— Task —
In the records, find every line with the word "channels" and copy it out.

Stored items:
_ _ _

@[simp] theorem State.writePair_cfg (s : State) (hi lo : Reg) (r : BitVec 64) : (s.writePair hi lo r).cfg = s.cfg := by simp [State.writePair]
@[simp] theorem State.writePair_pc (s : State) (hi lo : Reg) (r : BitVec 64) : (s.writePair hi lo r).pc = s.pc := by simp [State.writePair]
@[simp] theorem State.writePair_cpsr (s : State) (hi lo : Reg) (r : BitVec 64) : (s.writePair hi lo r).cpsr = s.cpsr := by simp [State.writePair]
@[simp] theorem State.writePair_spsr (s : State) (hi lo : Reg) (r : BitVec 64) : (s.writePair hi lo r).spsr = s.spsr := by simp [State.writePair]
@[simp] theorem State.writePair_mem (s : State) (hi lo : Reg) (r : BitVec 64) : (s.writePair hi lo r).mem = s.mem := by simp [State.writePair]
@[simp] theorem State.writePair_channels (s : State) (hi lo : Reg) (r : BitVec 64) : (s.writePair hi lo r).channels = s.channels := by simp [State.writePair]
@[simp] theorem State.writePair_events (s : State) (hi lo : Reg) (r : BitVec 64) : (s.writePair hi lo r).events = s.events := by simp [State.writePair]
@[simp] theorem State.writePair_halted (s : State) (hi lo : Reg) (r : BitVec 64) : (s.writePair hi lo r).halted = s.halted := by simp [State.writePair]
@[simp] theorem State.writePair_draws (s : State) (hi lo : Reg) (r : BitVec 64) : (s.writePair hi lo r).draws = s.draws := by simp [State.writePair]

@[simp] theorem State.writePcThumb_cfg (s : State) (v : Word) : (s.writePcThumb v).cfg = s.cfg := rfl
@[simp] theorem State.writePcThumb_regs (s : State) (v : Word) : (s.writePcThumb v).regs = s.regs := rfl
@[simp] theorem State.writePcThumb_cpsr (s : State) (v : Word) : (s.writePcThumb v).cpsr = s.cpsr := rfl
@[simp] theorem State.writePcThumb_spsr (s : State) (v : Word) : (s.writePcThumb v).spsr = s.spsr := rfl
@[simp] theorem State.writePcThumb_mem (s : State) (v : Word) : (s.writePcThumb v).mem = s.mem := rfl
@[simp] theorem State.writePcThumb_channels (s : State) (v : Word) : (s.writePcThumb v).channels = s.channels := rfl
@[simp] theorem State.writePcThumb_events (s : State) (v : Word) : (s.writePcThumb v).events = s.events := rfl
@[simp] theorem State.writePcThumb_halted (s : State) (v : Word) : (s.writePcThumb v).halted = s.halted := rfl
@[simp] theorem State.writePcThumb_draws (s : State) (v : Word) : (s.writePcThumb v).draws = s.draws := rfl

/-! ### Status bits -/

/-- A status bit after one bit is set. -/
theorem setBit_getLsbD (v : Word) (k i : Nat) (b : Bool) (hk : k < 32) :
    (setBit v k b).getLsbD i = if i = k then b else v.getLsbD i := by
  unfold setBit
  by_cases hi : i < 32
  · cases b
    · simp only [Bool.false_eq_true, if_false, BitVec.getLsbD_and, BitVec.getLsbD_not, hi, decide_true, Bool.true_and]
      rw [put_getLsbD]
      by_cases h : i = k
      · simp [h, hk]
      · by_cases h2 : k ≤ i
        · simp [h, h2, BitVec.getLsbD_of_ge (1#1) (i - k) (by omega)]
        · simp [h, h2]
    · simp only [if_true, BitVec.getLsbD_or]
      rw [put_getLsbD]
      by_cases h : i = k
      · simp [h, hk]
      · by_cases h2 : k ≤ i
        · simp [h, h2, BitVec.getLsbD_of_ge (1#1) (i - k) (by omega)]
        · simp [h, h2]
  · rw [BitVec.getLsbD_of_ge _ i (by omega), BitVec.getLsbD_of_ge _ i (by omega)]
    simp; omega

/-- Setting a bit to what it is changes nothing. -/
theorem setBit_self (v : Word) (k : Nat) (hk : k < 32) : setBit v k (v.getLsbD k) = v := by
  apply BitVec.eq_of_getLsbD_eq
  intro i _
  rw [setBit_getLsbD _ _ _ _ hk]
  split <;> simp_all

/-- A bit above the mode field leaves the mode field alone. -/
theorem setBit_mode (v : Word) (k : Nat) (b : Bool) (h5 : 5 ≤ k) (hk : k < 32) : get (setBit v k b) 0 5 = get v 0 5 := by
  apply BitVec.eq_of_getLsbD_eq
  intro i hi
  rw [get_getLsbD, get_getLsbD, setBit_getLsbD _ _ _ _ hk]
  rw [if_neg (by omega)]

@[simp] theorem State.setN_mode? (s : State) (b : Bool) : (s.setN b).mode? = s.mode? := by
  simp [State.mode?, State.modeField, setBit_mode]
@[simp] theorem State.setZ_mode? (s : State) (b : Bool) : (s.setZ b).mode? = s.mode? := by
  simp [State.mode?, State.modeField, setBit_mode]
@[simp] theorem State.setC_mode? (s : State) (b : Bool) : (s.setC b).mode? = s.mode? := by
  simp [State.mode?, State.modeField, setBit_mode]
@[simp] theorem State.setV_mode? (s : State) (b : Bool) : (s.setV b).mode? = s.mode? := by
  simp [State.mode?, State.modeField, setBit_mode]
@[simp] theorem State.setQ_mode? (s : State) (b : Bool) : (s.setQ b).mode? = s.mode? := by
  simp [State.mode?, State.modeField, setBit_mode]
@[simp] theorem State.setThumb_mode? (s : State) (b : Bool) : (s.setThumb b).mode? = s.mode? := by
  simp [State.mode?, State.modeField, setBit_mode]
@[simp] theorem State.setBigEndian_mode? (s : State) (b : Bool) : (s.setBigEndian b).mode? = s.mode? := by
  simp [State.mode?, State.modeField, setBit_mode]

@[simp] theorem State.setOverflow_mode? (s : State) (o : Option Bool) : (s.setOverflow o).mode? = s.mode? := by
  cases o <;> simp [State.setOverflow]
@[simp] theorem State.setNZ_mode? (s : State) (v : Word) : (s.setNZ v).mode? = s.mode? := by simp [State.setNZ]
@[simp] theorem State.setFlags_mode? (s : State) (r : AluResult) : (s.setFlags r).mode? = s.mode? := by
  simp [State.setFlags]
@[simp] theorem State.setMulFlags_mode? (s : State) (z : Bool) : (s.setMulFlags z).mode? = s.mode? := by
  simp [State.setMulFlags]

_ _ _

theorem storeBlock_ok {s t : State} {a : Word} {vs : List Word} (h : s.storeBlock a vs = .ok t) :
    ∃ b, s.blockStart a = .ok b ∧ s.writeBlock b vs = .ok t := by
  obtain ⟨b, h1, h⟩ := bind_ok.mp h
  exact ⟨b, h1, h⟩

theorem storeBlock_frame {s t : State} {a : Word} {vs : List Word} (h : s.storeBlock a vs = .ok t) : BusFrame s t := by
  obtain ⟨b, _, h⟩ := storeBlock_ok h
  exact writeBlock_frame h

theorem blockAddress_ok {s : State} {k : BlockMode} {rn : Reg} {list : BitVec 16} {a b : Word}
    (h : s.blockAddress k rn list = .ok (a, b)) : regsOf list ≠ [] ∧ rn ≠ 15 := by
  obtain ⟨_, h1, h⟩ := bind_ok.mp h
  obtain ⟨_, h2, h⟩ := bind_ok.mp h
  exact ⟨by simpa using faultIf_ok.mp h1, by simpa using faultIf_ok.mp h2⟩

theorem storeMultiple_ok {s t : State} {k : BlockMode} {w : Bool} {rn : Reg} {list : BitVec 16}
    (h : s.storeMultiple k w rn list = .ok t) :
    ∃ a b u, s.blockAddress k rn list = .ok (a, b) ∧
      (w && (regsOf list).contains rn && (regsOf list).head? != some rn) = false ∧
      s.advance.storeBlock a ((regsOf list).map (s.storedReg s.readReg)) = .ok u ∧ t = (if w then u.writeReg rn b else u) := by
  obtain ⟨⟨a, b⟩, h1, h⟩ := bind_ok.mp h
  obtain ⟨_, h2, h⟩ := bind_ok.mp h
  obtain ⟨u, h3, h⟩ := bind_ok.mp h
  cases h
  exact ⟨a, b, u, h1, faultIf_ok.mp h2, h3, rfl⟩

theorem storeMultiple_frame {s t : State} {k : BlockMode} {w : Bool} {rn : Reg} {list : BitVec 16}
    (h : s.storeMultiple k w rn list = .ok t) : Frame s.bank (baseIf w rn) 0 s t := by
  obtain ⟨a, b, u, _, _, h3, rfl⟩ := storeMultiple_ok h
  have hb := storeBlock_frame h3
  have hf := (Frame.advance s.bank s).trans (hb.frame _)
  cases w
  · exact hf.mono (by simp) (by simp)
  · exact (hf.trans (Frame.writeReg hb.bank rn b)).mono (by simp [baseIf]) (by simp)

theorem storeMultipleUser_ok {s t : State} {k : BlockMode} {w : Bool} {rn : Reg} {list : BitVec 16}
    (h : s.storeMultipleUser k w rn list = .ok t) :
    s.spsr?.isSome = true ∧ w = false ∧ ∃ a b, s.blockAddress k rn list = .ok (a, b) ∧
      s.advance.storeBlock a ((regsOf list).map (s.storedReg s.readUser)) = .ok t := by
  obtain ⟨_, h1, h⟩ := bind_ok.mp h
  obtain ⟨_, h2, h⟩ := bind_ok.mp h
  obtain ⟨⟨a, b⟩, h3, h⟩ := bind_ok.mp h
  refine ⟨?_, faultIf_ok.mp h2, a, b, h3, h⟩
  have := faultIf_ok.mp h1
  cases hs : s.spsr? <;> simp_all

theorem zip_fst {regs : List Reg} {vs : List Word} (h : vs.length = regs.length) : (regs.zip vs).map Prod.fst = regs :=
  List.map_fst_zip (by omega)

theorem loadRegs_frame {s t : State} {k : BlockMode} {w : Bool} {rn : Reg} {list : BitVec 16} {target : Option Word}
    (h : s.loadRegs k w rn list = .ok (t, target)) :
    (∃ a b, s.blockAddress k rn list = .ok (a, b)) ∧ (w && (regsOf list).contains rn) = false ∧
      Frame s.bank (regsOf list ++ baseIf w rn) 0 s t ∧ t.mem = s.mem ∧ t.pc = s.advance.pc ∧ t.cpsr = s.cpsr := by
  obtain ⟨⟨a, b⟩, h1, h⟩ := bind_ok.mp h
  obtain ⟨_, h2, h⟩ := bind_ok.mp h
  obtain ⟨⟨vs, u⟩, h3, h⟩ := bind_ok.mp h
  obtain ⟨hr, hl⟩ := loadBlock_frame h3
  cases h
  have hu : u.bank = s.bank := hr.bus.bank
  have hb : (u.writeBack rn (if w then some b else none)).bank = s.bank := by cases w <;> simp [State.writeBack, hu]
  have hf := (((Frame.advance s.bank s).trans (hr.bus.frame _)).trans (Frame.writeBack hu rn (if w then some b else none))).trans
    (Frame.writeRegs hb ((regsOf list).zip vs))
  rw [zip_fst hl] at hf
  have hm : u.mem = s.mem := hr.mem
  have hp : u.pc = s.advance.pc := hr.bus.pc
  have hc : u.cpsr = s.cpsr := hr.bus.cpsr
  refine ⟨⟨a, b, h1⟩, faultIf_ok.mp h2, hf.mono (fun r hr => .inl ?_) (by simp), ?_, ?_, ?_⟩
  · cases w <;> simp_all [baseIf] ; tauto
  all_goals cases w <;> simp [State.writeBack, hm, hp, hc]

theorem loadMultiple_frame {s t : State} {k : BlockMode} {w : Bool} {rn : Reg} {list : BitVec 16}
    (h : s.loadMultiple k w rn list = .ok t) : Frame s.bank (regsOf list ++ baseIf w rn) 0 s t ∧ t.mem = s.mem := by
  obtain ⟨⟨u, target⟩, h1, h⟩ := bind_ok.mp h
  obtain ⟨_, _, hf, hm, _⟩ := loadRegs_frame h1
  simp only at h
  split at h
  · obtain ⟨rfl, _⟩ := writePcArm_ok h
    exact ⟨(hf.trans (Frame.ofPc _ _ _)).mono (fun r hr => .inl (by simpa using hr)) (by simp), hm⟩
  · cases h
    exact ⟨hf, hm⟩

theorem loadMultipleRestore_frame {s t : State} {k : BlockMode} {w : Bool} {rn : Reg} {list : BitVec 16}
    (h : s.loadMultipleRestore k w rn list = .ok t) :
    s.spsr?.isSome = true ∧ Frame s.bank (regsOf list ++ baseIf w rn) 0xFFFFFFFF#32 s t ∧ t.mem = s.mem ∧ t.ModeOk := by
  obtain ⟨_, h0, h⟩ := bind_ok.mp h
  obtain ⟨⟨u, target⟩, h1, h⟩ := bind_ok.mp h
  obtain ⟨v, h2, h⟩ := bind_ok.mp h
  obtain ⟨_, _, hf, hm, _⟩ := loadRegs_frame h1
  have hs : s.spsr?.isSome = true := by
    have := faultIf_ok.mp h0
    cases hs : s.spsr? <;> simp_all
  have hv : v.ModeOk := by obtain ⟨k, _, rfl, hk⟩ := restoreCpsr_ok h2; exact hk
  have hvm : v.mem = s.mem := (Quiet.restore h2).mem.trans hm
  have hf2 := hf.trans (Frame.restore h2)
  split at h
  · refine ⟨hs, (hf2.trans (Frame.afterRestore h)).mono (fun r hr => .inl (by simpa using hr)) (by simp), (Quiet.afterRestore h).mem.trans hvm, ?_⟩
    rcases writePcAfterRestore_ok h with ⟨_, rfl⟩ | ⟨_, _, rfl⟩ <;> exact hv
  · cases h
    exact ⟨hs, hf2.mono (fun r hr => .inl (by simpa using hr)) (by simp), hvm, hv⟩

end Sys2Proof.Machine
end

_ _ _

— Expected answer —
@[simp] theorem State.writePair_channels (s : State) (hi lo : Reg) (r : BitVec 64) : (s.writePair hi lo r).channels = s.channels := by simp [State.writePair]
@[simp] theorem State.writePcThumb_channels (s : State) (v : Word) : (s.writePcThumb v).channels = s.channels := rfl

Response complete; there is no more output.